Tozer wrote, “The cross of Christ is the most revolutionary thing ever to appear among men.” Tozer went on to say, “We tend to forget that part. We love to romanticize the “Easter Story.” But we forget that in Roman times, there was no compromise when it came to the cross; and it never made any concessions. If there were any arguments, they were settled by killing its opponent. Yeah, a pretty permanent settlement, but it worked. It certainly didn’t spare Jesus any of the shame, or agonizing pain. He died the same as all the rest. He was alive when they hung Him on that cross, and six hours later, he was completely dead.
“After Christ had risen from the dead, the apostles went out and preached His message, and what did they preach? They preached the cross. And wherever they went they carried the cross, and the same revolutionary power went with them.
“The radical message of the cross transformed Saul of Tarsus and changed him from someone who persecuted Christians to a tender believer and an apostle of the faith. The power of the Cross turned evil men into honorable men. It shook off the long bondage of paganism and completely altered the whole moral and mental outlook of the Western world.
On a hill far away stood an old rugged cross,
The emblem of suffering and shame;
And I love that old cross where the dearest and best
For a world of lost sinners was slain.
“The power of the cross performed mighty things and had continued to do so, even today, as long as it remains what it has always been, a cross! A symbol of death. The cross means one thing and only one thing: death by the most painful and humiliating means human beings could develop. It is a death of our sin; death of our selfishness; death of our pride. Its power dissolved once it changed from a thing of death to a thing of beauty; when men made it become an ornament, they could hang around their necks or on the rearview mirror in their car. As such it is revered today by millions who know absolutely nothing about its power. They interpret the “cross” as some burden they must carry: a strained relationship, a thankless job, a physical illness. With self-pitying pride, they say, “That’s my cross I have to carry.” Such interpretations are not what Jesus meant when He said, ‘Take up your cross and follow Me.’”
No, my dear friends, the cross destroys your established values and plans and creates its own values and plans. The cross is a cherished symbol of atonement, forgiveness, grace, and love. It always has its way. It wins by defeating its opponent and imposing its will on him. The cross always dominates. It never compromises, never barters, never negotiates, and never surrenders a point for the sake of making you feel good. It doesn’t look for peace; it only cares to destroy its opposition as fast as possible. It is a call to absolute surrender.

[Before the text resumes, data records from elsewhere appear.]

-- ==== Sys2Proof/Syntax.lean ====
section
/-! DEFINITION. The commands and events the block takes: one constructor of Instr per row of spec/opcode_table.json. -/

namespace Sys2Proof

/-- The two command ports (R149). -/
inductive Port where
  | host
  | monitor
  deriving DecidableEq, Repr

/-- The two sync inputs of a channel (R63, R64). -/
inductive SyncInput where
  | lm
  | vm
  deriving DecidableEq, Repr

/-- The course of a read of a port: whether its slot was READY when it began (R153), and, where a full reset took effect during it,
how many bytes it had taken by then (R160). -/
inductive ReadCourse where
  | whole (ready : Bool)
  | cut (ready : Bool) (after : Nat)
  deriving DecidableEq, Repr

/-- A record handle as a frame carries it: slot number and generation (R6, R164). -/
structure Handle where
  slot : Byte
  gen : Byte
  deriving DecidableEq, Repr

/-- The parameters of CONFIGURE CHANNEL after the channel byte, as the frame carries them, in the order of R79 (R164). -/
structure RawSettings where
  mode : Byte
  classMask : Byte
  blockSize : Byte
  stabilityWindow : Byte
  stabilityTarget : Byte
  frameTarget : Byte
  marginTicks : Byte
  marginLines : Byte
  blockReleaseRun : Byte
  frameReleaseRun : Byte
  neighbourhood : BitVec 16
  lineLoss : Byte
  verticalLoss : Byte
  holdPolicy : Byte
  holdPresent : Byte
  holdRecord : Handle
  holdLimit : Byte
  deriving DecidableEq, Repr

/-- Bitmaps of the six channels, two bytes each (R171 to R173). -/
abbrev ChannelMaps := Vector (BitVec 16) 6

/-- A command that has passed the intake checks, with its parameters as the frame carried them (R164). Where R164 says that
parameters are ignored (LIST RECORDS START, OPEN EDIT NEW) the command holds none. -/
inductive Cmd where
  | readDevice
  | setupDevice (refclk : BitVec 24) (divider lease retire announce : Byte)
  | resetFull
  | resetOther (selector : Byte)
  | readRecord (h : Handle)
  | listStart
  | listAfter (selector : Byte) (linePeriod frameLines : BitVec 16) (scan : Byte)
  | findFormat (linePeriod frameLines : BitVec 16) (scan : Byte) (syncWidth : BitVec 16)
      (linePolarity verticalPolarity classMask : Byte)
  | openEdit (selector : Byte) (h : Handle)
  | openEditNew
  | setField (id field : Byte) (value : BitVec 16)
  | clearField (id field : Byte)
  | readEdit (id : Byte)
  | commitEdit (id : Byte)
  | dropEdit (id : Byte)
  | retireRecord (h : Handle)
  | configureChannel (channel : Byte) (settings : RawSettings)
  | startChannel (channel : Byte)
  | stopChannel (channel : Byte)
  | rearmChannel (channel : Byte)
  | forceBinding (channel : Byte) (h : Handle)
  | readChannel (channel : Byte)
  | readMeasurement (channel : Byte)
  | flushShortlist (channel : Byte)
  | readEvents
  | clearEvents (channelMaps : ChannelMaps) (device : Byte)
  | setEventMasks (channelMaps : ChannelMaps) (device pinDisable : Byte)
  deriving DecidableEq, Repr

/-- The rows of spec/opcode_table.json. A command of the command set names the port it comes by and the tag of its frame.
A channel's own event names the channel. -/
inductive Instr where
  /-- POWER_ON, with the level on the MA strap. -/
  | powerOn (ma : Bool)
  /-- NRESET_ASSERT. -/
  | nresetAssert
  /-- NRESET_RELEASE, with the level on the MA strap. -/
  | nresetRelease (ma : Bool)
  /-- COMMAND_FRAME_START: the first byte of a frame on a port. -/
  | commandFrameStart (p : Port)
  /-- COMMAND_FRAME_END: the end of the frame on a port, with all of its bytes. -/
  | commandFrameEnd (p : Port) (bytes : List Byte)
  /-- RESPONSE_READ_END: the end of a read of a port. `ready` says whether the slot was READY when the read began and
  `taken` is the number of bytes of the response frame the master took. -/
  | responseReadEnd (p : Port) (course : ReadCourse) (taken : Nat)
  /-- HOST_COMMAND_TRANSACTION: the type byte and the bytes that follow it on SDI. -/
  | hostCommandTransaction (type : Byte) (bytes : List Byte)
  /-- HOST_READ_RESPONSE: an SPI transaction of type 0xA5 with `count` bytes after the type byte. -/
  | hostReadResponse (count : Nat)
  /-- MONITOR_WRITE_TRANSFER: the address and the data bytes. -/
  | monitorWriteTransfer (address : BitVec 7) (bytes : List Byte)
  /-- MONITOR_READ_TRANSFER: the address and the number of bytes the master takes. -/
  | monitorReadTransfer (address : BitVec 7) (count : Nat)
  | readDevice (p : Port) (tag : Byte)
  | setupDevice (p : Port) (tag : Byte) (refclk : BitVec 24) (divider lease retire announce : Byte)
  | resetDeviceFull (p : Port) (tag : Byte)
  /-- RESET_DEVICE_CHANNELS, with its selector byte (1; any other value but 0 is answered RANGE, R159). -/
  | resetDeviceChannels (p : Port) (tag selector : Byte)
  | readRecord (p : Port) (tag : Byte) (h : Handle)
  | listRecordsStart (p : Port) (tag : Byte)
  /-- LIST_RECORDS_AFTER_KEY, with its selector byte (1; any other value but 0 is answered RANGE, R164). -/
  | listRecordsAfterKey (p : Port) (tag selector : Byte) (linePeriod frameLines : BitVec 16) (scan : Byte)
  | findFormat (p : Port) (tag : Byte) (linePeriod frameLines : BitVec 16) (scan : Byte) (syncWidth : BitVec 16)
      (linePolarity verticalPolarity classMask : Byte)
  /-- OPEN_EDIT, with its selector byte (1; any other value but 0 is answered RANGE, R164). -/
  | openEdit (p : Port) (tag selector : Byte) (h : Handle)
  | openEditNew (p : Port) (tag : Byte)
  | setField (p : Port) (tag id field : Byte) (value : BitVec 16)
  | clearField (p : Port) (tag id field : Byte)
  | readEdit (p : Port) (tag id : Byte)
  | commitEdit (p : Port) (tag id : Byte)
  | dropEdit (p : Port) (tag id : Byte)
  /-- LEASE_EXPIRY of one edit context. -/
  | leaseExpiry (id : Fin 4)
  | retireRecord (p : Port) (tag : Byte) (h : Handle)
  /-- RETIRE_TIMER_EXPIRY of the pending-retire entry that holds the handle. -/
  | retireTimerExpiry (h : Handle)
  | forceBinding (p : Port) (tag channel : Byte) (h : Handle)
  | configureChannel (p : Port) (tag channel : Byte) (settings : RawSettings)
  | startChannel (p : Port) (tag channel : Byte)
  | stopChannel (p : Port) (tag channel : Byte)
  | rearmChannel (p : Port) (tag channel : Byte)
  | readChannel (p : Port) (tag channel : Byte)
  | readMeasurement (p : Port) (tag channel : Byte)
  | flushShortlist (p : Port) (tag channel : Byte)
  | readEvents (p : Port) (tag : Byte)
  | clearEvents (p : Port) (tag : Byte) (channelMaps : ChannelMaps) (device : Byte)
  | setEventMasks (p : Port) (tag : Byte) (channelMaps : ChannelMaps) (device pinDisable : Byte)
  | matchRequest (c : Ch)
  | rematchRequest (c : Ch)
  | shortlistRebuild (c : Ch)
  | releaseRequest (c : Ch)
  /-- LM_CYCLE_COMPLETE: the high time and the length of the cycle, in REFCLK samples. -/
  | lmCycleComplete (c : Ch) (high cycle : Nat)
  /-- VM_CYCLE_COMPLETE: the high time and the length of the cycle, in REFCLK samples. -/
  | vmCycleComplete (c : Ch) (high cycle : Nat)
  | polarityChange (c : Ch) (input : SyncInput)
  /-- LINE_MARKER, with the ticks that fell since the last one and that no clock edge of the model has counted (entry 4). -/
  | lineMarker (c : Ch) (ticks : Nat)
  | longLinePeriod (c : Ch)
  | blockBoundary (c : Ch)
  | verticalMarker (c : Ch)
  | longVerticalInterval (c : Ch)
  | syncWidthComplete (c : Ch)
  | lineLossExpiry (c : Ch)
  | verticalLossExpiry (c : Ch)
  | holdLimitExpiry (c : Ch)
  | substituteFrameStart (c : Ch)
  | substituteLine (c : Ch)
  | announceFrameComplete
  | subLmPulseEnd (c : Ch)
  deriving DecidableEq, Repr

end Sys2Proof
end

With perfect knowledge of all this Christ said:
“Those who want to come with me must say no to the things they want, pick up their crosses every day, and follow me” (Luke 9:23)
“So the cross not only brought Christ’s life to an end, but it also ends the life of every one of His faithful followers. It destroys the old pattern, the Adam pattern, in the believer’s life. Then the God who raised Christ from the dead raises the believer, and a new life begins.
“The revolutionary work of the cross is the actual effect of our faith, and we can recognize the sharp difference of this work from that held by the rank and file of most evangelicals today. But we don’t dare qualify our position.
“The cross stands high above the opinions of men, and to that cross, all opinions will suffer judgment. Sure, shallow and worldly leadership attempts to modify the cross in the hope to please the entertainment-mad saints who will have their fun even within the very sanctuary, but for them to do so courts spiritual disaster and risks the anger of the Lamb turned Lion.
“Look, we can only do one of two things with the cross: flee from it or die from it. And if we are so foolhardy to flee you will put away the faith of our fathers and make your faith something other than it is. All you will have left is the empty confession of salvation, and the full power washed away.
“If you are ready to take up your cross, you must be willing to follow Jesus even if it means losing your closest friends; alienation from your family; loss of your reputation; losing your job; losing your life.”
If we are wise, we will do what Jesus did: endure the cross and despise its shame for the joy that is set before us. To do this is to submit the whole pattern of your life to be destroyed and built again in the power of an endless life. We will find that it is more than poetry, more than sweet Psalms and elevated feelings. The cross will cut into where it hurts worst, and won’t spare us nor our carefully cultivated reputations. It will defeat us and bring our selfish lives to an end. That is the only time we can rise in the fullness of life; to establish a pattern of living wholly new and free and full of good works.
The changed attitude toward the cross that we see in modern Churchs doesn’t prove that God has changed, nor that Christ has eased up on His demand that we carry the cross; it means that contemporary Christianity has moved away from the standards of the New Testament. So far, it will take nothing short of a new reformation to restore the cross to its right place in the theology and life of the Church.